RULES OR CLASSES OF CASES.

I. When the adult male is more beautiful or conspicuous than the adult female, the young of both sexes in their first plumage closely resemble the adult female, as with the common fowl and peacock; or, as occasionally occurs, they resemble her much more closely than they do the adult male.

II. When the adult female is more conspicuous than the adult male, as sometimes though rarely occurs, the young of both sexes in their first plumage resemble the adult male.

III. When the adult male resembles the adult female, the young of both sexes have a peculiar first plumage of their own, as with the robin.

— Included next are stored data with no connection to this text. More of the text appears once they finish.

/-- A reset engine that holds no response has only its fill to bound. -/
theorem State.inv_of_idle {s : State} (hidle : s.rspPending = false) (hfill : s.fillLeft ≤ s.fillTime) : s.Inv :=
  fun _ => ⟨fun hpending => absurd hpending (by simp [hidle]), hfill⟩

theorem State.inv_of_unknown {s : State} (h : s.known = false) : s.Inv :=
  fun hknown => absurd hknown (by simp [h])

theorem EdgeStep.keeps_inv {p : PortIn} {s t : State} (h : EdgeStep p s t) (hinv : s.Inv) : t.Inv := by
  cases h with
  | reset hrst =>
    apply State.inv_of_idle rfl
    rw [State.resetEdge_fillLeft, State.resetEdge_fillTime]
    split
    case isTrue hknown => exact (hinv hknown).2
    case isFalse => exact Nat.le_refl _
  | release _ hknown => exact State.inv_of_idle rfl (hinv hknown).2
  | wait => exact hinv
  | fill _ hknown => exact State.inv_of_idle rfl ((Nat.sub_le ..).trans (hinv hknown).2)
  | command hknown htakes =>
    obtain ⟨-, -, -, hfill⟩ := State.guards_of_takesCommand htakes
    exact fun _ => ⟨fun _ => ⟨hfill, s.heldSound_commandEdge p⟩, (hinv hknown).2⟩
  | quiet _ hknown => exact State.inv_of_idle rfl (hinv hknown).2

/-- Settles O42: at reset no response is held, and the table is there. -/
theorem invariantHoldsAtReset : Obligations.InvariantHoldsAtReset :=
  State.inv_of_idle rfl (Nat.le_refl 0)

/-- Settles O43: each edge keeps the invariant, and a loss of power leaves an engine of which nothing is claimed. -/
theorem everyStepKeepsTheInvariant : Obligations.EveryStepKeepsTheInvariant := by
  unfold Obligations.EveryStepKeepsTheInvariant
  intro s t hinv hstep
  obtain ⟨hfill, hengine, -⟩ := step_frame hstep
  refine ⟨?inv, hfill, hengine⟩
  rcases step_next_cases hstep with ⟨p, -, hedge⟩ | ⟨-, rfl⟩
  · exact hedge.keeps_inv hinv
  · exact State.inv_of_unknown rfl

/-- A sound response is one the host can read. -/
theorem State.heldResponse_ne_none_of_sound {s : State} (hpending : s.rspPending = true) (hsound : s.heldSound) :
    s.heldResponse ≠ none := by
  have not_reserved : s.rspKind ≠ 0b11 := by
    rcases hsound with ⟨hkind, -⟩ | ⟨hkind, -⟩ | ⟨hkind, -⟩ <;> rw [hkind] <;> decide
  rwa [State.heldResponse_of_pending hpending, Response.ofPorts, Ne, Option.map_eq_none_iff, RspKind.ofCode_none_iff]

/-- An edge of an engine that meets the invariant does not fault. -/
theorem clockEdge_ne_fault_of_inv {s : State} (hinv : s.Inv) (p : PortIn) (f : Fault) :
    clockEdge p s ≠ .fault f := by
  intro hfault
  rcases clockEdge_outcomes p s with ⟨t, hnext, -⟩ | ⟨-, -, hknown, hpending, -, hheld⟩ | ⟨hrefused, -⟩
  · cases hfault.symm.trans hnext
  · obtain ⟨-, hsound⟩ := (hinv hknown).1 hpending
    exact State.heldResponse_ne_none_of_sound hpending hsound hheld
  · cases hfault.symm.trans hrefused

theorem clockEdge_refused {s : State} {p : PortIn} {r : Refusal} (h : clockEdge p s = .refused r) :
    r = .beforeFirstReset ∧ s.known = false := by
  rcases clockEdge_outcomes p s with ⟨t, hnext, -⟩ | ⟨hfault, -⟩ | ⟨hrefused, -, hknown⟩
  · cases h.symm.trans hnext
  · cases h.symm.trans hfault
  · cases h.symm.trans hrefused
    exact ⟨rfl, hknown⟩

theorem step_of_hang {s : State} (hknown : s.known = true) (hpending : s.rspPending = true) (hhost : s.host = []) :
    step s = .fault .hang := by
  simp [step, hhost, hostSilent, hknown, hpending]
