-- ==== Sys2Proof/WellFormed.lean ====
section
/-! DEFINITION. Which instructions an encoding can hold. Written from the spec's own words for each class (R53, R59, R60), not
from the decoder, so that decoder and check can be compared. -/

namespace Sys2Proof

/-- R60: a command word that matches no row of R59's table: OP = 0, 5, 6 or 7; bits 7:3 not all zero; OP = 2, 3 or 4 with any
of bits 63:8 set. -/
def reservedWord (w : CommandWord) : Bool :=
  let op := w.extractLsb' 0 3
  op == 0#3 || op == 5#3 || op == 6#3 || op == 7#3 || w.extractLsb' 3 5 != 0#5 ||
    (op != 1#3 && w.extractLsb' 8 56 != 0#56)

/-- R53 tests 2, 4, 5 and 6: received bytes that hold no frame. `byte k` is the byte at offset `k`. -/
def illegalSequence (bytes : List Byte) : Bool :=
  let byte := fun k => bytes.getD k 0#8
  (1 ≤ bytes.length && bytes.length ≤ 8) ||
    (9 ≤ bytes.length && !(byte 7).msb &&
      (byte 7 != 0x03#8 || (byte 8).toNat % 2 == 1 || bytes.length < 9 + (byte 8).toNat))

/-- byteCount is one byte and even, so a response carries at most 127 values (R18). -/
abbrev maxValues : Nat := 127

def Instr.wf : Instr → Bool
  | .encode _ _ _ _ => true
  | .decode => true
  | .convert => true
  | .pipe => true
  | .cmdReserved w => reservedWord w
  | .frameReq _ _ _ _ => true
  | .frameRsp _ values _ => values.length ≤ maxValues
  | .frameExc _ _ _ _ => true
  | .frameIllegal bytes => illegalSequence bytes
  | .frameNone => true

end Sys2Proof
end

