-- ==== Sys2Proof/Machine/Float64.lean ====
section
/-! DEFINITION. The binary64 arithmetic of CONVERT (41_velocitydecoder.md R77 to R85), computed exactly and rounded once per
operation. Every finite binary64 is an integer multiple of 2^-1074; that integer is its value here, so the exact sum and
the exact quotient are an integer and a fraction of integers. -/

namespace Sys2Proof.Machine

/-- How many units of 2^-1074 make one. -/
def Float64.unitsPerOne : Nat := 2 ^ 1074

/-- Bit 63 (R77). -/
def Float64.sign (x : F64) : Bool := x.msb

/-- Bits 62:52, the biased exponent (R77). -/
def Float64.exponent (x : F64) : Nat := (x.extractLsb' 52 11).toNat

/-- Bits 51:0, the fraction (R77). -/
def Float64.fraction (x : F64) : Nat := (x.extractLsb' 0 52).toNat

/-- Neither infinity nor NaN (R77). -/
def Float64.finite (x : F64) : Bool := Float64.exponent x ≠ 2047

/-- The magnitude of a finite value, in units of 2^-1074 (R77): fraction alone when the exponent is 0, else
(2^52 + fraction) * 2^(exponent - 1). -/
def Float64.magnitude (x : F64) : Nat :=
  if Float64.exponent x = 0 then Float64.fraction x
  else (2 ^ 52 + Float64.fraction x) * 2 ^ (Float64.exponent x - 1)

/-- The value of a finite float, in units of 2^-1074. -/
def Float64.units (x : F64) : Int :=
  if Float64.sign x then -(Float64.magnitude x : Int) else (Float64.magnitude x : Int)

/-- The float with this sign and these low 63 bits (exponent and fraction as one number); a number past the largest finite
float is infinity (PRESUMED, IEEE 754; R84 shows it cannot happen). -/
def Float64.pack (negative : Bool) (body : Nat) : F64 :=
  BitVec.ofNat 64 ((if negative then 2 ^ 63 else 0) + min body (2047 * 2 ^ 52))

/-- The nearest natural number to `num / den`, of two equally near the even one. -/
def Float64.nearestEven (num den : Nat) : Nat :=
  let m := num / den
  let r := num % den
  if den < 2 * r ∨ (2 * r = den ∧ m % 2 = 1) then m + 1 else m

/-- The exponent step of a magnitude of `q` units (rounded down): 53 significant bits are kept, so the last kept bit weighs
2^step units. -/
def Float64.step (q : Nat) : Nat := Nat.log2 q - 52

/-- `RN` (R80): the binary64 nearest to the real number ± num / den (den > 0), ties to even. With `step` e, the kept
significand is the nearest even integer m to (num / den) / (2^e units); exponent and fraction together are then e * 2^52 + m,
whether the result is subnormal, normal, or m has just grown to 2^53. -/
def Float64.round (negative : Bool) (num den : Nat) : F64 :=
  let n := num * Float64.unitsPerOne
  let e := Float64.step (n / den)
  Float64.pack negative (e * 2 ^ 52 + Float64.nearestEven n (den * 2 ^ e))

/-- `cvt` (R78): the float equal to a 16-bit integer; `cvt 0` is +0. -/
def Float64.cvt (v : S16) : F64 := Float64.round (decide (v.toInt < 0)) v.toInt.natAbs 1

/-- `÷f` (R80). The sign of a zero quotient follows IEEE 754 (PRESUMED); CONVERT divides by +1000.0 only. -/
def Float64.div (a b : F64) : F64 :=
  if Float64.finite a && Float64.finite b && Float64.magnitude b != 0 then
    Float64.round (Float64.sign a != Float64.sign b) (Float64.magnitude a) (Float64.magnitude b)
  else Config.floatWithoutRule a b

/-- `+f` (R81). An exact zero sum is +0; the sum of two zeros of sign - is -0 (PRESUMED, IEEE 754; CONVERT never meets one). -/
def Float64.add (a b : F64) : F64 :=
  if Float64.finite a && Float64.finite b then
    let z := Float64.units a + Float64.units b
    if z = 0 then Float64.pack (Float64.sign a && Float64.sign b) 0
    else Float64.round (decide (z < 0)) z.natAbs Float64.unitsPerOne
  else Config.floatWithoutRule a b

/-- `SCALE` = 1000.0 (R79). -/
def Float64.scale : F64 := 0x408F400000000000#64

/-- A value VEL may hold when valid (R84): +0 or a normal number. -/
def Float64.zeroOrNormal (x : F64) : Bool :=
  x == 0#64 || (Float64.exponent x != 0 && Float64.exponent x != 2047)

/-- The pair conversion (R74): one division, and one addition unless the integer part is 0 and the fraction negative. -/
def pairconv (integer fractional : S16) : F64 :=
  let q := Float64.div (Float64.cvt fractional) Float64.scale
  if integer = 0#16 ∧ fractional.toInt < 0 then q else Float64.add (Float64.cvt integer) q

end Sys2Proof.Machine
end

IV. When the adult male resembles the adult female, the young of both sexes in their first plumage resemble the adults, as with the kingfisher, many parrots, crows, hedge-warblers.

V. When the adults of both sexes have a distinct winter and summer plumage, whether or not the male differs from the female, the young resemble the adults of both sexes in their winter dress, or much more rarely in their summer dress, or they resemble the females alone. Or the young may have an intermediate character; or again they may differ greatly from the adults in both their seasonal plumages.

VI. In some few cases the young in their first plumage differ from each other according to sex; the young males resembling more or less closely the adult males, and the young females more or less closely the adult females.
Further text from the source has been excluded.